Fran's uncle Nate, another of her heroes, would lay tefillin twice daily and cover himself with his Tallis  when he would visit, Fran recalls,   Fran says husband Alan is also one of her heroes. Even though he didn’t enjoy participating in services, he was a member of the chèvra kaddisha for as many years as his back would allow.  Fran admires this selfless quality in him.  It was his way of participating on his terms and doing something very special with no expectation of recognition. Both of her sons are her heroes, as well.  Her older son had a massive heart attack at 49 and died.  This was nearly unbearable but he left the gift of two amazing children that are totally immersed in Judaism.  Fran says her younger son has a goodness and sweetness that is beyond compare.  He and his wife have adopted two special needs children from Siberia and are raising them with "all the love that a parent hopes that their child will somehow absorb from their upbringing."  His wife is not Jewish, but she was the one who gave the children their Jewish names in synagogue and together they provide a Jewish home for these fortunate, beautiful children.
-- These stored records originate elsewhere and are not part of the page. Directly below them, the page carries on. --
-- ==== Sys2Proof/Machine/Marks.lean ====
section
/-! DEFINITION. Meanings of chapter 08's commands but ACTION_DISPATCH: mark and action entries, ranges, crossings, predictive
firings, comparators and stage registers. -/

namespace Sys2Proof.Machine

open Sys2Proof

/-! ### Staging (R210, R217) -/

/-- The staging area of an initiator, for mark entries (`act` false) or action entries. -/
def stageKey (who : Who) (act : Bool) : Nat := 2 * whoInit who + bnat act

/-- Words that the initiator has staged for entry `e`. -/
def State.stagedWords (s : State) (key e : Nat) : SMap Word :=
  if lget s.bridle.stagedEntry key = some e then (lget s.bridle.staged key).getD [] else []

/-- Stage word `w` of entry `e`; the staging of another entry is discarded. -/
def State.stageWord (s : State) (key e w : Nat) (v : Word) : State :=
  { s with bridle := { s.bridle with
      staged := lset s.bridle.staged key (lset (s.stagedWords key e) w v), stagedEntry := lset s.bridle.stagedEntry key e } }

/-- The staging area is empty after a commit. -/
def State.unstage (s : State) (key : Nat) : State :=
  { s with bridle := { s.bridle with staged := ldel s.bridle.staged key, stagedEntry := ldel s.bridle.stagedEntry key } }

/-- Word `w` of an entry that a commit would leave: the staged word, or the present one. -/
def State.newWord (s : State) (key e w addr : Nat) : Word := (lget (s.stagedWords key e) w).getD (s.reg addr)

/-- MARK_STAGE (R210): a write to word `w` (1 to 6) of mark entry `i`. -/
def execMarkStage (a : Access) (i w : Nat) (v : Word) (s : State) : Host.Outcome State Fault Refusal :=
  guardUnit (i < 16384 && 1 ≤ w && w < 7)
    (s.gatedWrite a (markAddr i w / 4096) (markAddr i w % 4096) v (fun s => some (s.stageWord (stageKey a.who false) i w v)))

/-- ACTION_STAGE (R217): a write to word `w` (1 to 15) of action entry `e`. -/
def execActionStage (a : Access) (e w : Nat) (v : Word) (s : State) : Host.Outcome State Fault Refusal :=
  guardUnit (e < 4096 && 1 ≤ w && w < 16)
    (s.gatedWrite a (actionAddr e w / 4096) (actionAddr e w % 4096) v (fun s => some (s.stageWord (stageKey a.who true) e w v)))

/-! ### Commits of mark entries (R208 to R210) -/

/-- Bits that R209 names in word 0. -/
def markWord0Mask : Word := 0xE3000FFF

/-- A 64-bit position word as POS with 16 fractional bits. -/
def posOfWords (lo hi : Word) : Int := sint 64 (lo.toNat + 2 ^ 32 * hi.toNat)

/-- The position fits the modulus of track `k`, and HYST lies below M/2 (R210). -/
def State.fitsModulus (s : State) (k : Nat) (pos : Int) (hyst : Nat) : Bool :=
  s.trMod k == 0 || (0 ≤ pos && pos < s.trMod k * 65536 && 2 * hyst < s.trMod k)

/-- The position stands in order between the nearest valid entries of the range (R210). -/
def State.inOrder (s : State) (k i : Nat) (pos : Int) : Bool :=
  let vs := (s.rangeMarks k).filter s.markValid
  ((vs.filter (· < i)).getLast?.all (fun j => s.markPos j ≤ pos)) && ((vs.filter (i < ·)).head?.all (fun j => pos ≤ s.markPos j))

/-- A commit of entry `i` with words `w0` to `w6` is accepted (R210). -/
def State.markAccepts (s : State) (i : Nat) (w0 : Word) (w : Nat → Word) : Bool :=
  let valid := getF w0 31 1 == 1
  let pos := posOfWords (w 1) (w 2)
  (w0 &&& ~~~ markWord0Mask) == 0 && getF (w 4) 16 16 == 0 && w 5 == 0 && w 6 == 0 &&
  !(valid && getF w0 24 2 == 0) && !(getF w0 29 1 == 1 && getF (w 4) 0 16 < 8) &&
  (match s.markOwner i with
   | none => true
   | some k => s.fitsModulus k pos (w 3).toNat && (!valid || s.inOrder k i pos))

/-- A comparator of the track holds the mark in that direction, and crossings are compared (R214, R215). -/
def State.armed (s : State) (k i : Nat) (fwd : Bool) : Bool :=
  s.trState k == trRun && (s.comps k).ready && (if fwd then (s.comps k).fwd else (s.comps k).rev).contains i

/-- Mark `i` fires where the estimate has crossed it in this cycle (R211); a predictive mark that reaches its crossing without a commit is
late (R225). -/
def State.crossMark (s : State) (k : Nat) (fwd : Bool) (i : Nat) : State :=
  if s.armed k i fwd && s.eligibleMark k fwd i && s.crossed k i fwd then s.fireMark k i fwd (s.markPredict i) none false else s

/-- The estimate has crossed armed mark `m` in this cycle: it fires, after the nearer ones that it has crossed too (R211, R222). The marks of a
jump fire at the end of the cycle (R215). -/
def State.crossTo (s : State) (k m : Nat) : State :=
  let fwd : Bool := 0 < s.crossStep k
  if s.armed k m fwd && (s.track k).jump.isNone then
    let near := ((s.passed k fwd).filter (fun i => s.armed k i fwd)).takeWhile (· != m)
    (near ++ [m]).foldl (fun s i => s.crossMark k fwd i) s
  else s

/-- An accepted commit (R210): the entry takes its words, STATUS clears, and the owning track's comparators are to be refilled. A crossing of
this cycle is tested against the old entry first, and the new one stands in no comparator yet (R228). -/
def markCommitBody (who : Who) (i : Nat) (v : Word) (s : State) : Option State :=
  let key := stageKey who false
  let w (j : Nat) : Word := s.newWord key i j (markAddr i j)
  if s.markAccepts i v w then
    let s := match s.markOwner i with
      | some k => s.crossTo k i
      | none => s
    let t := [1, 2, 3, 4, 5, 6].foldl (fun (t : State) j => t.setReg (markAddr i j) (w j)) (s.setReg (markAddr i 0) v)
    let t := (t.unstage key).setMarkStatus i 0
    some (match s.markOwner i with
      | some k =>
        let c := t.comps k
        t.setComps k { c with fwd := c.fwd.filter (· != i), rev := c.rev.filter (· != i), due := true }
      | none => t)
  else none

/-- MARK_COMMIT (R210): a write to word 0 of mark entry `i`. -/
def execMarkCommit (a : Access) (i : Nat) (v : Word) (s : State) : Host.Outcome State Fault Refusal :=
  guardUnit (i < 16384)
    (s.gatedWrite a (markAddr i 0 / 4096) (markAddr i 0 % 4096) v (markCommitBody a.who i v))

/-! ### Commits of action entries (R217, R218) -/

/-- Bits of word 4k that the opcode names (R218). -/
def slotMask (op : Nat) : Word :=
  match op with
  | 0 => 0xF0000000
  | 1 => 0xF0FF3700
  | 2 => 0xFFF3F3FF
  | 3 => 0xF000033F
  | 4 => 0xF0000FFF
  | 5 => 0xF000003F
  | 6 => 0xF00000FF
  | _ => 0xF0FF0003

/-- A slot passes the checks of R218. -/
def slotAccepted (w0 w1 w2 w3 : Word) : Bool :=
  let op := getF w0 28 4
  op < 8 && (w0 &&& ~~~ slotMask op) == 0 && w2 == 0 && w3 == 0 &&
  (match op with
   | 2 => w1 == 0 && getF w0 0 10 < 576
   | 3 => getF w1 24 8 == 0 && (getF w0 8 2 != 3 || getF w1 0 24 != 0)
   | 4 => w1 == 0 && getF w0 0 12 != 0
   | 6 => true
   | 7 => w1 == 0 && getF w0 0 2 != 0
   | _ => w1 == 0)

/-- An accepted commit of action entry `e` (R217). -/
def actionCommitBody (who : Who) (e : Nat) (v : Word) (s : State) : Option State :=
  let key := stageKey who true
  let w (j : Nat) : Word := if j = 0 then v else s.newWord key e j (actionAddr e j)
  if (List.range 4).all (fun j => slotAccepted (w (4 * j)) (w (4 * j + 1)) (w (4 * j + 2)) (w (4 * j + 3))) then
    some (((List.range 16).foldl (fun (t : State) j => t.setReg (actionAddr e j) (w j)) s).unstage key)
  else none

/-- ACTION_COMMIT (R217): a write to word 0 of action entry `e`. -/
def execActionCommit (a : Access) (e : Nat) (v : Word) (s : State) : Host.Outcome State Fault Refusal :=
  guardUnit (e < 4096)
    (s.gatedWrite a (actionAddr e 0 / 4096) (actionAddr e 0 % 4096) v (actionCommitBody a.who e v))

/-! ### Ranges (R228, R230) -/

/-- The valid entries of a range stand in order and fit the modulus. -/
def State.rangeOrdered (s : State) (k base count : Nat) : Bool :=
  let vs := ((List.range count).map (· + base)).filter s.markValid
  vs.all (fun i => s.fitsModulus k (s.markPos i) (s.markHyst i)) && (vs.zip vs.tail).all (fun x => s.markPos x.1 ≤ s.markPos x.2)

/-- Two ranges share an entry. -/
def rangesMeet (b c b' c' : Nat) : Bool := c != 0 && c' != 0 && b < b' + c' && b' < b + c

/-- An accepted write of BRIDLE_MARK_RANGE[k] (R230). -/
def markRangeBody (k : Nat) (v : Word) (s : State) : Option State :=
  let s := s.settleFault k
  let b := getF v 0 14
  let c := getF v 16 15
  if (s.trState k = trDisabled ∨ s.trState k = trFault) ∧ b + c ≤ 16384 ∧
     (List.range 64).all (fun j => j == k || !rangesMeet b c (s.rangeBase j) (s.rangeCount j)) = true ∧
     s.rangeOrdered k b c = true
  then some (s.storeReg pgBridle (BRIDLE_MARK_RANGE.BASE.at k).off v) else none

/-- MARK_RANGE_WRITE (R230): a write of BRIDLE_MARK_RANGE[k]. -/
def execMarkRangeWrite (a : Access) (k : Nat) (v : Word) (s : State) : Host.Outcome State Fault Refusal :=
  guardUnit (k < 64) (s.gatedWrite a pgBridle (BRIDLE_MARK_RANGE.BASE.at k).off v (markRangeBody k v))

/-! ### Crossings and predictive firings -/

/-- MARK_CROSSING (R211, R225). -/
def execMarkCrossing (k m : Nat) (s : State) : Host.Outcome State Fault Refusal :=
  guardUnit (k < 64 && m < 16384) (s.crossTo k m)

/-- Distance to the mark in the direction of the velocity (R225), in the units of the estimate; negative behind a linear track. -/
def State.predDist (s : State) (k m : Nat) (fwd : Bool) : Int :=
  let md := s.trMod k
  let d := if fwd then s.markPos m * 65536 - s.est k else s.est k - s.markPos m * 65536
  if md = 0 then d
  else
    let w := d % (md * oneCount)
    if fwd ∧ w = 0 then md * oneCount else w

/-- PREDICTIVE_COMMIT (R225): mark `m` commits once the time to it is within LEAD. -/
def execPredictiveCommit (k m : Nat) (s : State) : Host.Outcome State Fault Refusal :=
  guardUnit (k < 64 && m < 16384)
    (let v := s.estVel k
     let fwd : Bool := 0 < v
     let d := s.predDist k m fwd
     if s.armed k m fwd && v != 0 && s.markPredict m && s.eligibleMark k fwd m && 0 ≤ d && d ≤ s.markLead m * v.natAbs then
       let t : PredFire := { mark := m, at_ := s.bridleNs, track := k, target := if fwd then s.est k + d else s.est k - d, fwd := fwd }
       s.fireMark k m fwd false (if s.actionHasPin (s.markAction m) then some t else none) true
     else s)

/-- T of R226 for a committed firing, in units of 125 ps, as a fraction. -/
def State.predInstant (s : State) (t : PredFire) : Int × Nat :=
  let v := (s.estVel t.track).natAbs
  (8 * (s.bridleNs * v) + 8 * s.predLeft t, v)

/-- The predictive edges of a mark that wait for their lock. -/
def State.unlocked (s : State) (m : Nat) : List (Nat × PinEdge) :=
  (List.range 64).flatMap (fun k => ((s.pin (precPin k)).edges.filter (fun e => e.pred == some m)).map (fun e => (precPin k, e)))

/-- One predictive edge locks (R226): on the 125 ps grid at T, or on that of 2.5 ns while the Bridle runs on HFOSC (R412); or
3 ns after its issue, when the mark is late. -/
def State.lockEdge (s : State) (t : PredFire) (n : Nat) (e : PinEdge) : State :=
  let (num, den) := s.predInstant t
  if (8 * (s.bridleNs : Int)) * den < num - 24 * den ∨ s.bridleNs < e.issue then s
  else
    let first := 8 * (e.issue + 3)
    let late : Bool := num < first * den
    let grid := if s.bridleSlow then 20 else 1
    let r := s.roundOpen num (grid * den)
    let x := s.pin n
    let es := insertEdge { e with at8 := if late then first else grid * r.1.toNat, pred := none } (x.edges.erase e)
    let s := r.2.setPin n { x with edges := es }
    let s := { s with bridle := { s.bridle with preds := s.bridle.preds.map (fun x => if x.mark = t.mark then { x with late := x.late || late } else x) } }
    if late then s.lateMark t.mark t.late else s

/-- The firing is over: every edge has locked (R226). -/
def State.endPred (s : State) (m : Nat) : State := (s.dropPred m).putMarkBit m mCommitted false

/-- PREDICT_LOCK (R226): the instant of mark `m` locks. -/
def execPredictLock (k m : Nat) (s : State) : Host.Outcome State Fault Refusal :=
  guardUnit (k < 64 && m < 16384)
    (match s.bridle.preds.find? (fun t => t.mark == m && t.track == k && t.dispatched) with
     | none => s
     | some t =>
       if s.predBroken t then s.cancelPred t
       else
         let s := (s.unlocked m).foldl (fun s x => s.lockEdge ((s.bridle.preds.find? (·.mark == m)).getD t) x.1 x.2) s
         if (s.unlocked m).isEmpty then s.endPred m else s)

/-- COMPARATOR_REFILL (R214, R215, R216): the sequencer loads the next two marks of each direction into the comparators. -/
def execComparatorRefill (k : Nat) (s : State) : Host.Outcome State Fault Refusal :=
  guardUnit (k < 64) (if s.trState k = trRun then s.refill k else s)

/-! ### Stage registers (R221) -/

/-- A STAGE operation: the register takes its value and its sequence number advances modulo 256. -/
def State.stageWrite (s : State) (r : Nat) (v : Word) : State :=
  let seq := nget s.bridle.stage r / 2 ^ 32
  { s with bridle := { s.bridle with stage := nset s.bridle.stage r ((seq + 1) % 256 * 2 ^ 32 + v.toNat) } }

/-- An accepted write of BRIDLE_STAGE_DATA (R221). -/
def stageDataBody (v : Word) (s : State) : Option State := some (s.stageWrite (s.rd pgBridle BRIDLE_STAGE_INDEX.REG) v)

/-- STAGE_DATA_WRITE (R221): a write of BRIDLE_STAGE_DATA. -/
def execStageDataWrite (a : Access) (v : Word) (s : State) : Host.Outcome State Fault Refusal :=
  .next (s.gatedWrite a pgBridle BRIDLE_STAGE_DATA.VALUE.off v (stageDataBody v))

/-- STAGE_PORT_READ (R221): SSEL at an edge that the panel receives. SDATA and SSEQ show two received edges later, as SDATA + 2^32 SSEQ; zeros
where a non-secure port reads secure registers. -/
def execStagePortRead (p reg : Nat) (s : State) : Host.Outcome State Fault Refusal :=
  let v := if (s.panel p).portsNs && s.pageSecure pgBridle then 0 else nget s.bridle.stage reg
  guardUnit (p < 576 && reg < 256)
    (if s.clkRun p then s.setPanel p { s.panel p with stageDue := (s.panel p).stageDue ++ [⟨2, v⟩] } else s)

end Sys2Proof.Machine
end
When asked, "What is special about Macon?" Fran says some years ago, a newcomer to Macon, much younger than her, noted that Macon's “crowd” has such a close connection and he didn’t see that within his age group.  When he asked how that happened, Fran's remark to him was that these things just don’t “happen”.  It takes years of nurturing, putting Jewish priorities ahead of all others.  Fran adds that she has always been happy jewishly in Macon and never felt the need to seek elsewhere for her closest friends. She feels more comfortable in her own skin Jewishly.  "Some may say that makes me a narrow personality.  I think it gives me immense satisfaction," she says.  "I have loved our life in Macon and have always known it was the right choice for us."


Fran has many hobbies.  She travels and was able to pursue her career as a very successful pro-am ballroom dance competitor for a number of years. Fran concluded her interview with Jewish Federation by saying, "As Dorothy once said, 'There’s no place like home,' and that will always be Macon, Georgia for me."